O termo "astrologia védica", da forma como é usado nos
dias de hoje não é correto. Por que? Porquê não há nenhuma evidência de
astrologia preditiva presente nos quatro vedas (ṛg, sama, yajur e atharva) e
nem textos astrológicos que antecedam o século II d.C. Algumas pessoas tem grande dificuldade
de aceitar isso e realizam um verdadeiro malabarismo para justificar a
astrologia preditiva como sendo de origem védica e eu mesmo por muito tempo
tentei acreditar e afirmar isso, mas todas as pesquisas históricas que fiz me
levaram a concluir que, de fato, a astrologia preditiva registrada nos clássicos não é puramente védica, ela apenas inclui alguns elementos de origem védica.
O mais antigo texto de jyotiṣa é chamado Vedāṇga Jyotiṣa o qual data de aprox. 1100 a.C, datação possível graças a informações astronômicas relativas a época contidas no próprio texto. No entanto, o VJ não é um texto de astrologia preditiva, pois focava apenas na confecção de calendários baseados no ciclo soli-lunar, nos nakṣatras, tithīs e outros elementos, ignorando completamente os outros grahas (Maṅgala, Budha, Guru, Śukra e Śani). Esses calendários eram usados pelos brāhmaṇas para determinar os dias mais adequados para a realização de yajñas e saṁskāras contidos no ṛg e atharva veda, ou seja, resumia-se a uma prática sacerdotal com fins religiosos e civis. Logo, a antiguidade do Vedāṇga Jyotiṣa do sábio Lagadha não prova nada, pelo contrário, só deixa claro que se houve um jyotiṣa realmente védico, ele não tinha um caráter preditivo (ou se tinha, era rudimentar e distinto do que conhecemos hoje) e usava apenas do sol e da lua, não fazendo qualquer menção ao zodíaco e tendo fins, ao que tudo indica, eletivos. Inclusive, a forma atual desse tratado data de entre 700 a.C. aos últimos séculos a.C., sem qualquer inserção de conhecimento que possa ser julgado como pertencendo a astrologia natal, o que só reforça mais ainda a ideia de que não havia astrologia preditiva na Índia antiga.
Quem focou em desenvolver, de fato, a astrologia de caráter preditivo foram os babilônios (e os egípcios também, em certo grau). Inclusive, o zodíaco advém da Babilônia e o artefato mul.apin é a prova cabal disso, assim como os próprios símbolos usados como o centauro e o capricórnio, os quais não possuem qualquer relação com a cultura védica.

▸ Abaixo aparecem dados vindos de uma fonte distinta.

-- ==== Sys2Proof/WellFormed.lean ====
section
/-! DEFINITION. When a command word is legal (R80, R81, R85): three checks on its fields. -/

namespace Sys2Proof

/-- A command word taken apart into its fields (R80). -/
structure CommandWord where
  /-- OP, bits [7:0] -/
  op : Byte
  /-- IMM8, bits [15:8] -/
  imm8 : Byte
  /-- RSV, bits [31:16] -/
  rsv : Half
  deriving DecidableEq, Repr

/-- The two formats (R81). -/
inductive Format where
  /-- C0: IMM8 must be 0 -/
  | c0
  /-- CI: IMM8 is the operand -/
  | ci
  deriving DecidableEq, Repr

/-- The format of the commands whose OP is in the opcode map (R84), none for an OP that is not. -/
def formatOf (op : Byte) : Option Format :=
  if op = 0x02#8 ∨ op = 0x10#8 then some .ci
  else if op ∈ [0x00#8, 0x01#8, 0x03#8, 0x04#8, 0x05#8, 0x11#8, 0x20#8, 0x21#8, 0x22#8, 0x23#8, 0x24#8, 0xFF#8]
  then some .c0
  else none

/-- RSV must be 0 (R80). -/
def CommandWord.rsvClear (f : CommandWord) : Bool := f.rsv == 0#16

/-- OP must be in the opcode map (R84). -/
def CommandWord.opKnown (f : CommandWord) : Bool := (formatOf f.op).isSome

/-- IMM8 must be 0 in format C0 (R80, R81). -/
def CommandWord.immAllowed (f : CommandWord) : Bool := formatOf f.op != some .c0 || f.imm8 == 0#8

/-- Legality of a command word (R85). -/
def CommandWord.wellFormed (f : CommandWord) : Bool := f.rsvClear && f.opKnown && f.immAllowed

/-- The fields of a command's word (R84, R88). -/
def Instr.fields : Instr → CommandWord
  | .nop => ⟨0x00, 0, 0⟩
  | .crcInit => ⟨0x01, 0, 0⟩
  | .crcByte imm => ⟨0x02, imm, 0⟩
  | .crcBuf => ⟨0x03, 0, 0⟩
  | .crcCalc => ⟨0x04, 0, 0⟩
  | .crcCheck => ⟨0x05, 0, 0⟩
  | .encode cmd => ⟨0x10, cmd, 0⟩
  | .declen => ⟨0x11, 0, 0⟩
  | .probe => ⟨0x20, 0, 0⟩
  | .rxHdr => ⟨0x21, 0, 0⟩
  | .rxBody => ⟨0x22, 0, 0⟩
  | .rxFlush => ⟨0x23, 0, 0⟩
  | .rxRaw => ⟨0x24, 0, 0⟩
  | .deadline => ⟨0xFF, 0, 0⟩

/-- A command is well formed when its word is legal. Operands have exactly their field's width, so every term is. -/
def Instr.wellFormed (i : Instr) : Bool := i.fields.wellFormed

end Sys2Proof
end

Os babilônios se dedicaram a observar o céu por centenas de anos em seus zigurates, registrando o tempo de ascensão das estrelas, os movimentos dos planetas pelas constelações do zodíaco e traçando paralelos entre esses movimentos e os eventos terrestres, o que foi formatando a astrologia preditiva. Posteriormente esse conhecimento foi assimilado pelos gregos (persas culturalmente gregos, na verdade), quando esses invadiram e dominaram a babilônia, assim como também o egito (o qual também detinha conhecimentos astrológicos) e o noroeste da Índia (onde permaneceram por alguns séculos), no período de Alexandre, O Grande. Uma vez que as trocas culturais alavancadas a partir desse período estavam fervilhando, em grande parte graças as rotas comerciais, a astrologia preditiva adquiriu um caráter multicultural, pois misturou elementos de várias culturas, inserindo-se também na Índia, a qual já tinha o seu sistema de astrologia, mas que ao que parece era muito mais eletivo do que preditivo ou no máximo rudimentarmente preditivo. Foi dessa miscelânea que nasceu o jyotiṣa que conhecemos hoje, que é, sem qualquer sombra de dúvida, fruto de um verdadeiro caldeirão cultural.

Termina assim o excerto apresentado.